The pressure of saving the Indian economy from sinking looms over India. The loss in revenues is burdening many states to consider restarting economic activities to start reviving the economy after a huge shock.
Delhi last week announced many relaxations and other states also plan to ease the lockdown restrictions to a huge extent. Other states also seem to be judging the situation based on the decline in the number of positive cases.
But that’s where the problem kicks in. India seems to be reporting the largest single day spike every day with each day overtaking the previous day in the coronavirus cases count.
India has now hit the 60,000 mark and it certainly isn’t looking to stop or slow down. Especially when the vaccine doesn’t seem to be coming our way anytime soon, it is a bigger risk.
An example of where lifting the lockdown soon could go wrong is in the case of Hokkaido, a Japanese province.
Unlike India’s reasons which mainly lie on the economic front for easing lockdown restrictions, Hokkaido relied purely on infection rates to lift lockdowns.
After three weeks under lockdown, authorities decided to reopen. But just 26 days later, a second wave of infections hit, and the local government was forced to reinstate restrictions.

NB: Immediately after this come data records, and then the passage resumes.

/-- The line's home has room for it, its victim gone; none where the victim cannot leave yet. -/
def State.roomAt (s : State) (p sl asid line : Nat) : Option State :=
  match s.victim p sl asid line with
  | none => some s
  | some v =>
    if v.dir ≠ .di && !s.lineFree v.asid v.line then none
    else
      let s := if v.dir ≠ .di then s.recallL1 p v.asid v.line else s
      let d := match s.l2? sl v.asid v.line with
        | some y => y
        | none => v
      let s := s.dropL2 sl v.asid v.line
      some (if d.dirty then s.writeBack p sl v.asid v.line d.data d.bad else s)

/-- A line moves from its old home to its new one, as one transaction (R425). -/
def State.moveLine (s : State) (p o : Nat) (x : L2Line) : State :=
  let n := (s.part p).newHome x.line x.seed
  if n = o || (s.mem.txns.any fun t => t.req.asid == x.asid && t.req.line == x.line) then s
  else
    match s.roomAt p n x.asid x.line with
    | none => s
    | some t =>
      match t.l2? o x.asid x.line with
      | none => t
      | some y =>
        let same (a l : Nat) : Bool := a == x.asid && l == x.line
        { t with
          mem := { t.mem with
            l2 := t.mem.l2.map fun z => if z = y then { y with slice := n } else z
            l1 := t.mem.l1.map fun z => if same z.asid z.line && z.home == o then { z with home := n } else z
            reqs := t.mem.reqs.map fun r => if same r.asid r.line && r.slice == o then { r with slice := n } else r } }

/-- Registrations on counters whose line the old home does not hold go to the new home (R425). -/
def State.moveRegs (s : State) (p o : Nat) : State :=
  let x := s.part p
  let go (q : Op) : Op :=
    if q.names.part == p && q.kind = .ctrWait && q.phase = .parked && q.params = [3, o] then
      match s.ctx? p q.ctx with
      | some c =>
        let n := x.newHome (q.ia / 64) c.seed
        if n ≠ o && !s.holds o c.asid (q.ia / 64) then { q with params := [3, n] } else q
      | none => q
    else q
  { s with work := { s.work with ops := s.work.ops.map go } }

/-- REHASH_WALK (R425; subject: slice): the walker of an old home moves every line that it may. -/
def execRehashWalk (s : State) : Result :=
  let o := s.run.subj.a
  match s.dev.layout with
  | none => .next s
  | some l =>
    if l.state ≠ 5 || s.layoutWaits || !(s.part l.part).hasStrip (sliceStrip o) then .next s
    else
      let lines := s.mem.l2.filter fun x => x.slice == o && !x.replica
      .next ((lines.foldl (fun s x => s.moveLine l.part o x) s).moveRegs l.part o)

/-- Every walker has finished. -/
def State.walked (s : State) (p : Nat) : Bool :=
  let x := s.part p
  let olds := x.oldmap.getD []
  (s.mem.l2.all fun y => y.replica || !olds.contains y.slice || x.newHome y.line y.seed == y.slice)
    && s.work.ops.all fun q => !(q.names.part == p && q.kind = .ctrWait && q.phase = .parked && match q.params with
      | [3, o] => olds.contains o && match s.ctx? p q.ctx with
        | some c => x.newHome (q.ia / 64) c.seed ≠ o
        | none => false
      | _ => false)

/-! ### Joining (R422, R429) -/

/-- SCRUB of a strip: its SRAMs, tables, caches and units as new (R429). -/
def State.scrubStrip (s : State) (st : Nat) : State :=
  let inC (c : Nat) : Bool := clusterStrip c == st
  let z := 128 * st
  let full (g : Level × Nat) : Bool := match g.1 with
    | .es => inC (g.2 / 4096)
    | .cs => inC (g.2 / 2 ^ 15)
    | .ss => sliceStrip (g.2 / 2 ^ 15) == st
    | _ => false
  { s with
    fab := { s.fab with slots := s.fab.slots.filter fun y => !inC y.1.1 }
    mem := { s.mem with
      es := s.mem.es.zero (z * 65536) (128 * 65536)
      cs := s.mem.cs.zero (z * 2 ^ 19) (128 * 2 ^ 19)
      ss := s.mem.ss.zero (16 * st * 2 ^ 19) (16 * 2 ^ 19)
      full := s.mem.full.filter fun g => !full g
      guards := s.mem.guards.filter fun g => !full g
      marks := s.mem.marks.filter fun m => !full m.1
      regions := s.mem.regions.filter fun r => match r.bank with
        | .cs c => !inC c
        | .ss sl => sliceStrip sl ≠ st
      clways := s.mem.clways.filter fun y => !inC y.1
      l1 := s.mem.l1.filter fun y => !inC y.cluster
      l2 := s.mem.l2.filter fun y => sliceStrip y.slice ≠ st
      xlat := s.mem.xlat.filter fun y => sliceStrip y.slice ≠ st }
    work := { s.work with rings := s.work.rings.filter fun r => !inC r.cluster }
    ldr := { s.ldr with channels := s.ldr.channels.filter fun c => !inC c.cluster } }

/-- JOIN, and the entry of REHASH (R422, R425). -/
def State.join (s : State) (l : Layout) : State :=
  let p := l.part
  let (s, l) : State × Layout := s.enterState l 3
  let s := (s.setStrips l.joining 3 p).modPart p fun x => { x with first := l.newF, count := l.newN }
  s.startRehash l ((s.part p).slicemap ++ l.joining.flatMap fun st => stripSlices st 1) []

/-- STRIP_SCRUB_DONE (R422, R429; subject: strip): when every joining strip is scrubbed, they join and REHASH begins. -/
def execStripScrubDone (s : State) : Result :=
  let st := s.run.subj.a
  match s.dev.layout with
  | none => .next s
  | some l =>
    if l.state ≠ 2 || s.layoutWaits || !l.left.contains st then .next s
    else
      let s := s.scrubStrip st
      let l : Layout := { l with left := l.left.filter fun x => x ≠ st }
      if l.left.isEmpty then .next (s.join l)
      else .next { s with dev := { s.dev with layout := some l } }

/-- STRIP_ZERO_DONE (R428; subject: strip): a DIRTY strip, zeroed, enters FREE. -/
def execStripZeroDone (s : State) : Result :=
  let st := s.run.subj.a
  if s.stripState st ≠ 1 || s.layoutWaits then .next s
  else
    let s := s.scrubStrip st
    let s := ({ s with mem := { s.mem with hbm := s.mem.hbm.zero (stripWindow * st) stripWindow } } : State).cover .mem
      (stripWindow * st) stripWindow
    .next (s.setStrip st 0 0)

/-! ### Leaving (R422, R424) -/

/-- A cluster stands in a fenced strip. -/
def State.fenced (s : State) (c : Nat) : Bool := s.stripState (clusterStrip c) = 5

/-- A context homed in a fenced cluster is handed to its partner (R424). -/
def State.handOne (s : State) (p : Nat) (x : Ctx) : State :=
  let h := (s.partner p x.chain.home).getD (inRun (s.loadRun p) x.chain.home)
  s.modCtx p x.id fun y => { y with chain := { y.chain with home := h } }

/-- The handover of R424: homes, and messages in the send slots of fenced clusters. -/
def State.handover (s : State) (p : Nat) : State :=
  let s := (s.ctxs.filter fun x => x.part == p && s.fenced x.chain.home).foldl (fun s x => s.handOne p x) s
  let run := s.loadRun p
  { s with work := { s.work with msgs := s.work.msgs.map fun m =>
      if m.op.names.part == p then { m with from_ := inRun run m.from_ } else m } }

/-- A free place for a block, or for the blocks of an element, outside the fenced strips (R361, R423). -/
def State.migrateTo (s : State) (p lsec : Nat) (pair : Bool) : Option Place :=
  let run := s.loadRun p
  ((upto (84 * run.2)).map (clusterOfQ run.1)).findSome? fun c => (upto 16).findSome? fun e =>
    (upto 2).findSome? fun h =>
      let d : Place := ⟨c, e, h⟩
      if s.targetFree p pair d && !s.besideOwn p lsec pair d then some d else none

/-- A channel and its state pass to another unit of its kind (R335, R339). -/
def State.moveChannel (s : State) (c : Channel) (unit : Nat) : State :=
  let d : Channel := { c with unit := unit }
  let mine (n : Names) : Bool := n.part == c.part && n.lsec == c.lsec && n.node && n.block == c.chan
  let s : State :=
    { s with
      ldr := { s.ldr with channels := modFirst (fun x => x = c) (fun _ => d) s.ldr.channels }
      fab := { s.fab with ready := s.fab.ready.map fun f => if mine f.names then { f with cluster := d.cluster } else f }
      work := { s.work with
        engs := s.work.engs.map fun e => if mine e.names then { e with cluster := d.cluster } else e
        ops := s.work.ops.map fun o => if mine o.names then { o with cluster := d.cluster } else o
        gathers := s.work.gathers.map fun g => if mine g.names then { g with cluster := d.cluster } else g } }
  (s.modEntry c.part c.lsec (4096 + c.chan) fun _ => d.entry).forgetPlace c.part c.lsec (4096 + c.chan)

/-- Something of the partition is still in a fenced cluster. -/
def State.remains (s : State) (p : Nat) : Bool :=
  (s.mem.l1.any fun x => s.fenced x.cluster)
    || (s.ctxs.any fun x => x.part == p && s.fenced x.chain.home)
    || (s.work.engs.any fun e => e.names.part == p && s.fenced e.cluster)
    || (s.work.ops.any fun o => o.names.part == p && s.fenced o.cluster && !o.level.cached && o.kind ≠ .mrecv)
    || (s.work.rings.any fun r => s.fenced r.cluster)
    || s.fab.net.any fun t => t.dest.part == p && match t.at_ with
      | some a => s.fenced a.1
      | none => false

/-- Results that come from operations of a fenced cluster leave from the cluster that stands for it. -/
def State.resite (s : State) (p : Nat) : State :=
  let run := s.loadRun p
  { s with work := { s.work with
      ops := s.work.ops.map fun o => if o.names.part == p then { o with cluster := inRun run o.cluster } else o
      gathers := s.work.gathers.map fun g => if g.names.part == p then { g with cluster := inRun run g.cluster } else g } }

/-- MIGRATE goes on by one step (R422): a block, a channel, the L1 lines; then REHASH begins. -/
def State.migrate (s : State) (l : Layout) : State :=
  let p := l.part
  if (s.part p).saving || (s.part p).move.isSome then s
  else
    let block := (s.ldr.sections.filter fun x => x.part == p).findSome? fun x =>
      (x.places.find? fun e => e.1 < 4096 && !e.2.out && s.fenced e.2.place.cluster).map fun e => (x.lsec, e.1, e.2)
    match block with
    | some (lsec, b, e) =>
      let pair := s.needsPair p lsec e
      match if e.moving then none else s.migrateTo p lsec pair with
      | some d => s.beginMove p lsec b pair d false
      | none => s.evictOn p lsec b e true
    | none =>
      match s.ldr.channels.find? fun c => c.part == p && s.fenced c.cluster with
      | some c =>
        match s.freeUnits p (!c.island) with
        | u :: _ => s.moveChannel c u
        | [] => s
      | none =>
        let lines := s.mem.l1.filter fun x => s.fenced x.cluster && !x.putting && x.st ≠ .i
        if !lines.isEmpty then lines.foldl (fun s x => s.evictL1 p x) s
        else if s.remains p then s
        else
          let (m, ss) := l.shrunkMap (s.part p).slicemap
          (s.resite p).startRehash l m ss

/-- COMMIT of a GROW or a SHRINK (R422, R423). -/
def State.commit (s : State) (l : Layout) : State :=
  let p := l.part
  let l : Layout := { l with state := 7 }
  let s := ((s.journal l phCommitted 7).setLayState 7).modPart p fun x =>
    { x with oldmap := none, first := l.newF, count := l.newN }
  (s.dirty l.leaving).endLayout l

/-! ### Defragmentation (R431, R432) -/

/-- The counterpart of a cluster (R432). -/
def Layout.clusterTo (l : Layout) (c : Nat) : Nat :=
  if l.oldF ≤ clusterStrip c && clusterStrip c < l.oldF + l.oldN then c - 128 * l.oldF + 128 * l.newF else c

/-- A token, a firing and a place at their counterparts. -/
def Layout.token (l : Layout) (t : Token) : Token := { t with at_ := t.at_.map fun a => (l.clusterTo a.1, a.2) }
def Layout.firing (l : Layout) (f : Firing) : Firing :=
  { f with cluster := l.clusterTo f.cluster, a := f.a.map l.token, b := f.b.map l.token, c := f.c.map l.token }
def Layout.place (l : Layout) (p : Place) : Place := { p with cluster := l.clusterTo p.cluster }

/-- A context at its counterpart: its home and its keep registers. -/
def Layout.ctx (l : Layout) (x : Ctx) : Ctx :=
  { x with chain := { x.chain with home := l.clusterTo x.chain.home },
           resume := x.resume.map fun h => { h with fr := l.firing h.fr },
           keeps := x.keeps.map fun k => ((l.clusterTo k.1.1, k.1.2), k.2),
           badKeeps := x.badKeeps.map fun k => (l.clusterTo k.1, k.2) }

/-- An operation and an engine operation at their counterparts. -/
def Layout.opTo (l : Layout) (o : Op) : Op := { o with cluster := l.clusterTo o.cluster }
def Layout.eng (l : Layout) (e : EngOp) : EngOp :=
  { e with cluster := l.clusterTo e.cluster,
           params := if e.kind = .copym then modAt e.params 0 l.clusterTo else e.params,
           pieces := e.pieces.map fun x => { x with span := { x.span with cluster := l.clusterTo x.span.cluster } } }

/-- A channel's unit at its counterpart. -/
def Layout.unitTo (l : Layout) (c : Channel) : Channel :=
  let n := if c.island then 4 else 32
  { c with unit := c.unit - n * l.oldF + n * l.newF }

/-- A section's placement entries at their counterparts. -/
def Layout.sectionTo (l : Layout) (x : Section) : Section :=
  { x with base := x.base + l.newF - l.oldF,
           table := x.places.map fun e => (e.1, ({ e.2 with place := l.place e.2.place } : PlEntry).word) }

/-- What the SAVE took, at the counterparts (R432). -/
def Layout.saveTo (l : Layout) (v : Saved) : Saved :=
  { v with
    ctxs := v.ctxs.map l.ctx
    waiting := v.waiting.map l.token
    net := v.net.map l.token
    ready := v.ready.map l.firing
    ops := v.ops.map l.opTo
    gathers := v.gathers.map fun g => { g with cluster := l.clusterTo g.cluster }
    sections := v.sections.map l.sectionTo
    channels := v.channels.map l.unitTo
    rings := v.rings.map fun r => { r with cluster := l.clusterTo r.cluster }
    msgs := v.msgs.map fun m => { m with from_ := l.clusterTo m.from_, op := l.opTo m.op }
    slots := v.slots.map fun y => ((l.clusterTo y.1.1, y.1.2), y.2)
    es := v.es.map fun c => (l.clusterTo (c.1 / 65536) * 65536 + c.1 % 65536, c.2)
    full := v.full.map fun g => (g.1, l.clusterTo (g.2 / 4096) * 4096 + g.2 % 4096)
    marks := v.marks.map fun m => ((m.1.1, l.clusterTo (m.1.2 / 4096) * 4096 + m.1.2 % 4096), m.2)
    engs := v.engs.map l.eng
    running := v.running.map fun r => { r with cursors := r.cursors.map fun c => { c with cluster := l.clusterTo c.cluster } } }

By the time the second lockdown was implemented, Hokkaido had seen an 80% increase in confirmed cases reaching 279. As of May 5, the region had 879 cases.
Hence, if lockdown is lifted now, it will increase the possibilities of a large number of people getting infected. Considering India’s population size and the duration for the vaccines to develop, this leaves us in a dicey spot.
Hokkaido’s restrictions were lifted too soon under pressure from businesses and with falling infection rates providing a false sense of security.
The talk of a second wave of the virus is indeed a reality and hence it is crucial to make calculated decisions, keeping in mind the consequences.
The opening of the lockdown could end up doing more harm to businesses than if lockdown remained in place.